*** Opening Records provided ***
@[simp] theorem done_get (u : State) (q : List Instr) (o : Obj) (i j : Nat) : (u.done q).get o i j = u.get o i j :=
  (get_withPending u.canon q o i j).trans (canon_get u o i j)
@[simp] theorem done_bytes (u : State) (q : List Instr) (o : Obj) (i j : Nat) : (u.done q).bytes o i j = u.bytes o i j :=
  (bytes_withPending u.canon q o i j).trans (canon_bytes u o i j)
@[simp] theorem done_seq (u : State) (q : List Instr) (o : Obj) (i j : Nat) : (u.done q).seq o i j = u.seq o i j :=
  (seq_withPending u.canon q o i j).trans (canon_seq u o i j)
@[simp] theorem done_real (u : State) (q : List Instr) (o : Obj) (i j : Nat) : (u.done q).real o i j = u.real o i j :=
  (real_withPending u.canon q o i j).trans (canon_real u o i j)
@[simp] theorem done_log (u : State) (q : List Instr) (o : Obj) (i : Nat) : (u.done q).log o i = u.log o i :=
  (log_withPending u.canon q o i).trans (canon_log u o i)
@[simp] theorem done_out (u : State) (q : List Instr) : (u.done q).out = u.out := rfl
@[simp] theorem done_waiting (u : State) (q : List Instr) : (u.done q).waiting = u.waiting := rfl
@[simp] theorem done_sessions (u : State) (q : List Instr) : (u.done q).sessions = u.sessions := rfl
@[simp] theorem done_dirty (u : State) (q : List Instr) : (u.done q).dirty = u.dirty := rfl
@[simp] theorem fresh_get (s : State) (o : Obj) (i j : Nat) : s.fresh.get o i j = s.get o i j := rfl
@[simp] theorem fresh_getN (s : State) (o : Obj) (i j : Nat) : s.fresh.getN o i j = s.getN o i j := rfl
@[simp] theorem fresh_is (s : State) (o : Obj) (i j : Nat) : s.fresh.is o i j = s.is o i j := rfl
@[simp] theorem fresh_bytes (s : State) (o : Obj) (i j : Nat) : s.fresh.bytes o i j = s.bytes o i j := rfl
@[simp] theorem fresh_seq (s : State) (o : Obj) (i j : Nat) : s.fresh.seq o i j = s.seq o i j := rfl
@[simp] theorem fresh_real (s : State) (o : Obj) (i j : Nat) : s.fresh.real o i j = s.real o i j := rfl
@[simp] theorem fresh_log (s : State) (o : Obj) (i : Nat) : s.fresh.log o i = s.log o i := rfl
@[simp] theorem fresh_now (s : State) : s.fresh.now = s.now := rfl
@[simp] theorem fresh_time (s : State) : s.fresh.time = s.time := rfl
@[simp] theorem fresh_frame (s : State) : s.fresh.frame = s.frame := rfl
@[simp] theorem fresh_waiting (s : State) : s.fresh.waiting = s.waiting := rfl
@[simp] theorem fresh_sessions (s : State) : s.fresh.sessions = s.sessions := rfl
@[simp] theorem fresh_dirty (s : State) : s.fresh.dirty = s.dirty := rfl
@[simp] theorem fresh_flash (s : State) : s.fresh.flash = s.flash := rfl
@[simp] theorem fresh_pool (s : State) : s.fresh.pool = s.pool := rfl
@[simp] theorem fresh_out (s : State) : s.fresh.out = [] := rfl

/-! ### Plain updates -/

@[simp] theorem get_ite (c : Prop) [Decidable c] (a b : State) (o : Obj) (i j : Nat) :
    State.get (if c then a else b) o i j = if c then a.get o i j else b.get o i j := by split <;> rfl
@[simp] theorem bytes_ite (c : Prop) [Decidable c] (a b : State) (o : Obj) (i j : Nat) :
    State.bytes (if c then a else b) o i j = if c then a.bytes o i j else b.bytes o i j := by split <;> rfl
@[simp] theorem log_ite (c : Prop) [Decidable c] (a b : State) (o : Obj) (i : Nat) :
    State.log (if c then a else b) o i = if c then a.log o i else b.log o i := by split <;> rfl
@[simp] theorem seq_ite (c : Prop) [Decidable c] (a b : State) (o : Obj) (i j : Nat) :
    State.seq (if c then a else b) o i j = if c then a.seq o i j else b.seq o i j := by split <;> rfl
@[simp] theorem get_set_other (s : State) (o q : Obj) (v : Int) (i j k l : Nat) (h : ¬ o.id = q.id) :
    (s.set q v i j).get o k l = s.get o k l :=
  get_set_of_ne s v _ _ _ _ (fun x => h x.symm)
@[simp] theorem get_inc_other (s : State) (o q : Obj) (i j k l : Nat) (h : ¬ o.id = q.id) :
    (s.inc q i j).get o k l = s.get o k l :=
  get_set_other _ _ _ _ _ _ _ _ h
@[simp] theorem get_setB_other (s : State) (o q : Obj) (v : Bool) (i j k l : Nat) (h : ¬ o.id = q.id) :
    (s.setB q v i j).get o k l = s.get o k l :=
  get_set_other _ _ _ _ _ _ _ _ h
@[simp] theorem get_setB_same (s : State) (q : Obj) (v : Bool) (i j : Nat) :
    (s.setB q v i j).get q i j = if v then 1 else 0 :=
  get_set_same _ _ _ _ _
@[simp] theorem get_setBit_other (s : State) (o q : Obj) (b : Nat) (v : Bool) (i j k l : Nat) (h : ¬ o.id = q.id) :
    (s.setBit q b v i j).get o k l = s.get o k l :=
  get_set_other _ _ _ _ _ _ _ _ h
@[simp] theorem get_keep_same (s : State) (q : Obj) (v : Int) (i j : Nat) :
    (s.keep q v i j).get q i j = v :=
  get_set_same _ _ _ _ _
@[simp] theorem get_keep_other (s : State) (o q : Obj) (v : Int) (i j k l : Nat) (h : ¬ o.id = q.id) :
    (s.keep q v i j).get o k l = s.get o k l :=
  get_set_other _ _ _ _ _ _ _ _ h
@[simp] theorem bytes_setBytes_other (s : State) (o q : Obj) (v : List Byte) (i j k l : Nat) (h : ¬ o.id = q.id) :
    (s.setBytes q v i j).bytes o k l = s.bytes o k l := by rw [bytes_setBytes, if_neg fun x => h x.1.symm]
@[simp] theorem log_setLog_other (s : State) (o q : Obj) (v : List (List Byte)) (i k : Nat) (h : ¬ o.id = q.id) :
    (s.setLog q v i).log o k = s.log o k := by rw [log_setLog, if_neg fun x => h x.1.symm]
@[simp] theorem seq_setSeq_other (s : State) (o q : Obj) (v : List Int) (i j k l : Nat) (h : ¬ o.id = q.id) :
    (s.setSeq q v i j).seq o k l = s.seq o k l := by rw [seq_setSeq, if_neg fun x => h x.1.symm]
@[simp] theorem real_setReal_other (s : State) (o q : Obj) (v : Rat) (i j k l : Nat) (h : ¬ o.id = q.id) :
    (s.setReal q v i j).real o k l = s.real o k l := by rw [real_setReal, if_neg fun x => h x.1.symm]
@[simp] theorem now_set_other (s : State) (o : Obj) (v : Int) (i j : Nat) (h : ¬ o.id = Reg.elapsed.id) :
    (s.set o v i j).now = s.now := by
  unfold State.now State.getN; rw [get_set_other _ _ _ _ _ _ _ _ (fun x => h x.symm)]
@[simp] theorem frame_set_other (s : State) (o : Obj) (v : Int) (i j : Nat) (h : ¬ o.id = Obj.frameCounter.id) :
    (s.set o v i j).frame = s.frame := by
  unfold State.frame State.getN; rw [get_set_other _ _ _ _ _ _ _ _ (fun x => h x.symm)]

/-! ### Functions -/

section
variable {o_ : Obj} (q_ : o_.quiet = true)
include q_
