/-- A controller that is enabled enters its bus or waits for it to be idle. -/
theorem get_enableController_on {o : Obj} (quiet : o.quiet = true) (state : ¬ o.id = Obj.controllerState.id)
    (errors : o.id ∉ Footprint.judgeErrors) (idle : o.id ∉ Footprint.canIdle) (k : Nat) (s : State) (i j : Nat) :
    (enableController k true s).get o i j = s.get o i j := by
  simp [enableController, get_canIdle, get_judgeErrors, *]

theorem reachStage_reaches (k : Int) (s : State) :
    (reachStage k s).get Obj.startUpStage = k ∧ (reachStage k s).get Reg.stageAt = s.now := by
  simp (decide := true) [reachStage]

section
variable {s : State}

theorem reset_released {simplexOpen slotOpen : Bool} {rtc : Int} {since : Nat} (held : s.get Obj.startUpStage = 0) :
    ∃ t, exec (.porRelease simplexOpen slotOpen rtc since) s = .next t ∧ t.get Obj.startUpStage = 1 ∧
      t.get Reg.supplyHeld = 0 := by
  have first : ¬ s.fresh.get Obj.startUpStage ≠ 0 := not_not.2 held
  have restored (u : State) : (restoreKc u).get Reg.supplyHeld = u.get Reg.supplyHeld := get_restoreKc (by decide +kernel) u
  change ∃ t, execPorRelease simplexOpen slotOpen rtc since s = .next t ∧ _
  refine run_yields ?_
  rw [if_neg first]
  dsimp only
  constructor
  · simp (decide := true) [reachStage]
  · simp (decide := true) [reachStage, restored, readStraps]

/-- What the choice of the images leaves when stage 2 is reached. -/
def ChosenAside (o : Obj) : Prop :=
  o.id ∉ Footprint.chooseMetrology ∧ o.id ∉ Footprint.rejectTrial ∧ o.id ∉ Footprint.showImages ∧ o.id ≠ Obj.imageInUse.id ∧
    o.id ≠ Reg.heldAtStage2.id

theorem imageVerified_shows {o : Obj} (quiet : o.quiet = true) (aside : ChosenAside o) (begun : s.get Obj.startUpStage = 1) :
    ∃ t, exec .imageVerified s = .next t ∧ t.view o = (reachStage 2 s.fresh).view o := by
  obtain ⟨metrology, trial, images, inUse, held⟩ := aside
  have first : ¬ s.fresh.get Obj.startUpStage ≠ 1 := not_not.2 begun
  change ∃ t, execImageVerified s = .next t ∧ _
  refine run_yields ?_
  rw [if_neg first, view_done]
  simp only [view_ite, view_set, logEvent_view, chooseMetrology_view, rejectTrial_view, showImages_view, quiet, metrology, trial,
    images, inUse, held, not_false_eq_true, ite_self]

theorem images_verified (begun : s.get Obj.startUpStage = 1) :
    ∃ t, exec .imageVerified s = .next t ∧ t.get Obj.startUpStage = 2 ∧ t.get Reg.stageAt = s.now := by
  obtain ⟨t, run, stage⟩ := imageVerified_shows (o := Obj.startUpStage) (by decide) ⟨by decide, by decide, by decide, by decide, by decide⟩ begun
  obtain ⟨_, run2, at2⟩ := imageVerified_shows (o := Reg.stageAt) (by decide) ⟨by decide, by decide, by decide, by decide, by decide⟩ begun
  cases run.symm.trans run2
  obtain ⟨reached, timed⟩ := reachStage_reaches 2 s.fresh
  exact ⟨t, run, (get_of_view stage ..).trans reached, (get_of_view at2 ..).trans timed⟩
*** Closing Records provided ***
Copy out the data above word for word, starting at its first line and ending with the line that contains "(bytes_withPending u.canon q".

The completed task
@[simp] theorem done_get (u : State) (q : List Instr) (o : Obj) (i j : Nat) : (u.done q).get o i j = u.get o i j :=
  (get_withPending u.canon q o i j).trans (canon_get u o i j)
@[simp] theorem done_bytes (u : State) (q : List Instr) (o : Obj) (i j : Nat) : (u.done q).bytes o i j = u.bytes o i j :=
  (bytes_withPending u.canon q o i j).trans (canon_bytes u o i j)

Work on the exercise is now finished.